Father

Oct 18, 2004 03:40


I wish I could show that bastard my wounds.
I wish I could show him how he hurts me and always makes me cry.
I wish I could show him how he's helped me stay angry all these years.
I Wish I could show him how he always makes me feels inside.
I carry so much filth and trash and hatred in me because of that asshole.
I could never be a good father or a good enough boyfriend because what he's done to me...
He acts so ignorant and so surprised when he hears me talk back to him.
TElls me I should be a fucking laywer...tells people he works with how ungreatful I am.
HOw good do I have it? I have to deal with fucking lectures for the dumbest fucking shit. I HAve to deal with being called Worthless and nothing I EVer Do is good enough.
I have to deal with Excuses and absense..I have to deal with tears and pain inside me That is just unbearable.
I wish I could yell and scream But all I can do when I think of it is cry.
I hate myself for feeling the way I do but when I Realise that its not my fault I know who the hell to fucking blame for this.
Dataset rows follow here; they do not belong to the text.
-- ==== Sys2Proof/Machine/Environment.lean ====
section
/-! DEFINITION. What stands around the block: every OPEN parameter as one argument (`spec/00_scope.md` R7; `spec/10_state.md` R38), the wires of its ports, what the host reads from the event and response ports, the map from an event to its name (R32), and the document's found-code callback (`spec/60_exceptions.md` R310). -/

namespace Sys2Proof.Machine

/-- The OPEN parameters (R7), and the `user_context` the host keeps with its sink (R38). The command wire carries items of type `α`, the response wire items of type `β`; the context has any type `γ`. No state holds them but the block's own, which `State.cfg` holds. -/
structure Params (α β γ : Type) where
  /-- `N_DEC`, `ENC_CAP`, `TPL[p]` -/
  block : Config
  /-- `NAME[p]`, `NAME_MAX` -/
  host : HostConfig
  /-- `DUR_OVERRANGE`: the DUR of an interval that does not fit (R355) -/
  durOverrange : Nat → Dur
  /-- `CMD_TRANSPORT`: the command words that a wire carries, in order (R67) -/
  cmdTransport : List α → List CmdWord
  /-- `RSP_TRANSPORT`: a response record laid out on a wire (R89) -/
  rspTransport : Response → List β
  /-- `PULSE_LATENCY`: the longest time for one pulse, in microseconds; no rule of the block reads it (R360) -/
  pulseLatency : Nat
  /-- the callback's `user_context` (R38, R310) -/
  userContext : γ

/-! ### What the host has received -/

/-- The events on a trace, in the order delivered (R311). -/
def eventsOf (tr : List PortRecord) : List Event :=
  tr.filterMap fun
    | .event e => some e
    | .response _ => none

/-- The responses on a trace, in the order returned (R300). -/
def responsesOf (tr : List PortRecord) : List Response :=
  tr.filterMap fun
    | .event _ => none
    | .response r => some r

/-! ### Names and callbacks -/

/-- The name of the slot that raised an event (R32, R144); none for a slot the host has no name for. -/
def eventName (h : HostConfig) (e : Event) : Option Text := h.names[e.slot.toNat]?

/-- The arguments of the document's found-code callback (R310). -/
structure FoundCallback (γ : Type) where
  /-- `protocol_name` -/
  protocolName : Text
  /-- `code_value` -/
  codeValue : Code
  /-- `bit_count` -/
  bitCount : Count
  /-- `user_context` -/
  userContext : γ
  deriving DecidableEq, Repr

/-- The callback a FOUND event stands for: the host adds the name and its own context. OVERFLOW is not one (R310). -/
def foundCallback {γ : Type} (h : HostConfig) (ctx : γ) (e : Event) : Option (FoundCallback γ) :=
  match e.kind with
  | .found => (eventName h e).map fun name => ⟨name, e.value, e.nbits, ctx⟩
  | .overflow => none

/-- The callbacks of a run, in the order of their events (R141, R311). -/
def Params.callbacks {α β γ : Type} (P : Params α β γ) (s : State) : List (FoundCallback γ) :=
  (eventsOf s.trace).filterMap (foundCallback P.host P.userContext)

/-! ### Wires and the platform -/

/-- Boot (R344): construct the block, apply power-on reset, and present the command words that the wire carries (R67). -/
def Params.boot {α β γ : Type} (P : Params α β γ) (wire : List α) : Result :=
  match construct P.block with
  | .next s => .next { s with cmds := P.cmdTransport wire }
  | .fault f => .fault f
  | .refused r => .refused r

/-- The response wire of a run: its response records, laid out one after another (R89). -/
def Params.responseWire {α β γ : Type} (P : Params α β γ) (s : State) : List β :=
  (responsesOf s.trace).flatMap P.rspTransport

/-- The platform keeps up with a capture: `PULSE_LATENCY` lies below every interval between captured edges (R360). -/
def Params.keepsUp {α β γ : Type} (P : Params α β γ) (intervals : List Nat) : Bool :=
  intervals.all fun us => decide (P.pulseLatency < us)

end Sys2Proof.Machine
end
I dont know and I dont care what he wants from me ...I want to leave this city ..this house ..This hell because It does nothing but weigh me down. I want to yell so much and so hard at my asshole of a father that he finally realizes what he does to me........ITs inhuman to treat your own children like this....I cant even be with the one person that keeps me sane and happy because shes too far away.
I know only she can make me happy ...I only want to tell my father once and for all to go to hell ....I want to tell him to fuck off and now that I think of it I am fucking glad that he is gone so much because nothing GOod comes from having him here.
All he does is yell and complain and make everyone feel like shit.
IT was never my fault for the problems in his life...Its not my fault he grew up without a father..ITs not my fault for ALL of his shit but he would have me believe it is. My girlfriend does all she can to help me and all I can bring myself to do is to apologize to her for being so hateful of my father...I dont like to show her my wounds and I cant even imagine how good of a father I would make. I never EVER want to put my children through this shit. I never want them to grow up Secretly hating me because all I do is make them feel like shit..I dont want to blame my kids for my faults and I never want to put them through the hell that my father has put me  through.
I want to leave this house because of all the crap that has gone on...I want to leave this pain and these people behind.
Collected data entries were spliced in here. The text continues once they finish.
/-! ### The statements -/

/-- Settles O46: a read only answers, and no command's answer depends on the trace; a reset leaves nothing for a second one to write. -/
theorem readsChangeNothingAndResetsAreIdempotent : Obligations.ReadsChangeNothingAndResetsAreIdempotent := by
  refine ⟨fun i s hi => ?reads, fun i s s1 hi h => ?resets⟩
  case reads =>
    obtain ⟨r, hr⟩ := exec_readsOnly hi s
    obtain ⟨records, htrace, hports⟩ := exec_ports hr
    obtain rfl : [.response r] = records := List.append_cancel_left htrace
    exact ⟨r, hr, fun tr => hports s.cmds tr⟩
  case resets =>
    rcases hi with ⟨p, rfl⟩ | rfl
    · exact exec_reset_again h
    · exact exec_resetAll_again h

/-- Settles O43, by the count check of REVERSE. -/
theorem reverseAnswersTheReversal : Obligations.ReverseAnswersTheReversal :=
  fun _ _ _ => ⟨withCount_le, withCount_gt⟩

/-- Settles O44: both operand checks pass, and one write of the slot's registers is left. -/
theorem loadLastInstallsTheCode : Obligations.LoadLastInstallsTheCode := fun _ _ _ key => exec_loadLast_of_le key

/-- Settles O45: the slot exists, so the reads pass their check, and the state codes are distinct. -/
theorem registerReadsAnswerTheRegisters : Obligations.RegisterReadsAnswerTheRegisters := by
  intro s p t r ht hr
  obtain ⟨hp, rfl⟩ := State.tpl_of_getElem? ht
  obtain rfl := State.reg_of_getElem? hr
  have hcode (x : DecState) : (s.reg p.toNat).st = x ↔ (s.reg p.toNat).st.code = x.code := DecState.code_inj.symm
  exact ⟨withSlot_lt hp, ⟨_, withSlot_lt hp, hcode .idle, hcode .hdr, hcode .awl, hcode .aw2⟩, withSlot_lt hp⟩

/-- Settles O59: the slot has a name, so the texts are formed from it; without a code there is no record. -/
theorem displayAndSaveFromReadLast : Obligations.DisplayAndSaveFromReadLast := by
  intro h p name ok n v hname
  refine ⟨?_, ?_, rfl⟩
  · simp [formatDisplay, hname, displayText, bitWord, crlf, keyField, yekField, lower32]
  · simp [formatSave, hname, saveText, protocolLead, bitLead, keyLead, lf, lower32]

end Sys2Proof.Machine
end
I want to live the rest of my life happily without any pain, without any sorrow...without ever hearing my father speak to me ever again. I never only am just filled with hate when it comes to my father.....I Feel so sad because I am so hurt...I cry so much because that bastard Feels its alright for him to do / say whatever the fuck he wants and tomorrow it will just be fine. I will just forget and move on.
I will never forget and ON the day that I will finally be free I will tell him. I will tell him everything. If it kills me to do so I will.
I can hardly even talk right now because everytime I want to say how shitty I feel and why all I can do is cry.
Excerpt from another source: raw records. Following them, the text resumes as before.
-- ==== Sys2Proof/Machine/Ports.lean ====
section
/-!
DEFINITION. What happens at the ports: the command port accepts, holds off, refuses or answers
illegal words; the reset input; the samples of the state output port; and what may come between the
acceptance of a DERIVE and its response (spec/30_encoding.md R63, R71, R73, spec/40_derive.md R87,
spec/60_exceptions.md R185, spec/70_reset_and_hazards.md R200, R205).
-/

namespace Sys2Proof.Machine

/-- What the outside does between the acceptance of a DERIVE and its response. -/
inductive Window where
  /-- Nothing stops the DERIVE. `seen` is what the samples in the window saw; `rest` is what the
  outside does after the response, the commands that were held off (R87) in front. -/
  | undisturbed (seen : List PortView) (rest : List Input)
  /-- The reset input: the DERIVE is abandoned (R200). `seen` is what the samples before the reset
  saw; `rest` is what the outside does after it, the commands that were held off in front. -/
  | abandoned (seen : List PortView) (rest : List Input)
  /-- A sample of `state_out`, which R205 forbids. -/
  | sampled
  deriving DecidableEq, Repr

/-- A command in front of the window waits, in its place in the queue (R87, R208). -/
def Window.hold (i : Input) : Window → Window
  | .undisturbed seen rest => .undisturbed seen (i :: rest)
  | .abandoned seen rest => .abandoned seen (i :: rest)
  | .sampled => .sampled

/-- A sample in front of the window has seen the port. -/
def Window.see (view : PortView) : Window → Window
  | .undisturbed seen rest => .undisturbed (view :: seen) rest
  | .abandoned seen rest => .abandoned (view :: seen) rest
  | .sampled => .sampled

/-- What the inputs that overlap a DERIVE just accepted do in its window, while the port shows `view`,
the pair `(mode, FS)` of before the DERIVE (R50, R81). A command waits until the response (R87); a
SAMPLE while `ready = 0` reads `ready` alone and sees the port (R73); a read of `state_out`, or a
SAMPLE while `ready = 1`, is a sample of `state_out` (R188, R205). The first reset or sample of
`state_out` decides. DEDUCED (log entry 12), safe: the window is that of every DERIVE. -/
def window (view : PortView) : List Input → Window
  | [] => .undisturbed [] []
  | i :: rest =>
    if i.overlaps then
      match i.event with
      | .command _ => (window view rest).hold i
      | .sample => if view.ready then .sampled else (window view rest).see view
      | .readStateOut => .sampled
      | .reset => .abandoned [] rest
    else .undisturbed [] (i :: rest)

/-- `SAMPLE`: reads `ready`, and `state_out` only when `ready = 1`, so it never faults (R28, R73).
DEDUCED (log entry 19), safe: that holds also in the states no run reaches where `mode` is Ready and
FS holds `none`. -/
def State.doSample (s : State) : Host.Outcome State Fault Refusal :=
  .next (s.drive none [] [s.portView])

/-- A read of `state_out` whatever `ready` shows: the port's value, or the fault that R32, R73, D12
and U6 give the read while `ready = 0`. -/
def State.doRead (s : State) : Host.Outcome State Fault Refusal :=
  match readReg .fs s.stateOut with
  | .ok _ => .next (s.drive none [] [s.portView])
  | .error f => .fault f

/-- A step whose next state also shows what was seen before the instruction's own effect. -/
def afterSeeing (seen : List PortView) :
    Host.Outcome State Fault Refusal → Host.Outcome State Fault Refusal
  | .next t => .next (t.seenFirst seen)
  | .fault f => .fault f
  | .refused r => .refused r

/-- What one step is about to do: it is settled at the ports, or a decoded instruction runs on `s`
after the samples in its window have seen `seen`. -/
inductive Turn where
  | settled (o : Host.Outcome State Fault Refusal)
  | run (i : Instr) (s : State) (seen : List PortView)

/-- The command port takes a CMD message, the inputs being what the outside does after it: the
transport refuses what it cannot carry (R63), the decoder answers an illegal word (R71, R185), and a
DERIVE runs unless its window is disturbed (R200, R205).
DESIGN CHOICE (log entry 10), safe: the refusal ends the run. DESIGN CHOICE (log entry 11), unsafe:
an illegal word is answered and has no window. DEDUCED (log entry 13), unsafe: an abandoned DERIVE
shows no exchange. -/
def State.accept (c : Cmd) (s : State) : Turn :=
  match decode c with
  | .error .bufferLengths => .settled (.refused .bufferLengthMismatch)
  | .error .illegalCommand => .settled (.next (s.raise .illegalCommand))
  | .ok i =>
    match window s.portView s.inputs with
    | .undisturbed seen rest => .run i { s with inputs := rest } seen
    | .abandoned seen rest =>
      .settled (.next ({ s with inputs := rest }.applyReset.seenFirst seen))
    | .sampled => .settled (.fault .sampledDuringDerive)

/-- The next event takes place. With none waiting, the block waits for a command and nothing
changes but that the ports fall quiet.
DESIGN CHOICE (log entry 4), unsafe: the spec names no event-free step. -/
def State.turn (s : State) : Turn :=
  match s.inputs with
  | [] => .settled (.next s.quiet)
  | i :: rest =>
    match i.event with
    | .command c => { s with inputs := rest }.accept c
    | .reset => .settled (.next { s with inputs := rest }.applyReset)
    | .sample => .settled { s with inputs := rest }.doSample
    | .readStateOut => .settled { s with inputs := rest }.doRead

/-- The inputs without the marks of those in front that would overlap a command put before them. -/
def afterwards : List Input → List Input
  | [] => []
  | i :: rest => if i.overlaps then { i with overlaps := false } :: afterwards rest else i :: rest

/-- The host presents a message as the very next event, and everything else comes after its
response. -/
def State.present (c : Cmd) (s : State) : State :=
  { s with inputs := { event := .command c, overlaps := false } :: afterwards s.inputs }

end Sys2Proof.Machine
end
My father is the cause. He's the reason why I am the way I am. And the rest of my family is no better.
I wish I could get away from my grandfather telling me to get a job or join the fucking army. I wish I could get away from my aunt that was so pissed that I didnt want to go back to school this year. I want to get the hell away from my asshole middle brother that makes me feel like shit for what he's had to go through and thinks I should give him everything without batting an eyelash..I hate them all ...They all have their special place in my hell. I want to leave because anywhere but here would be paradise. I would feel bad for the friends I left behind but I would tell them why...I would let them know that I was never truly on the inside happy ..That there was a whole shit load of garbage inside me that was making me stay angry all the time. I would tell them I didnt share it with them before because I dont want people to see my wounds. I dont want them to see my pain. I dont want them to be aware of how deeply shitty I feel.
I know that they would help if I told them and for that reason I will always love my friends. I know they would show care and they would do what they could to help but its not for them to help. It's for me to do and when I do finally tell my father what the fuck he has done and keeps doing to me I wont be around anymore.
I'll be gone for a long time and maybe I would talk to my friends again or I would just start over I am not sure. I would never mean any disrespect for my decision and I would hope that my friends would remember me each in their own way like I would remember them in my own way.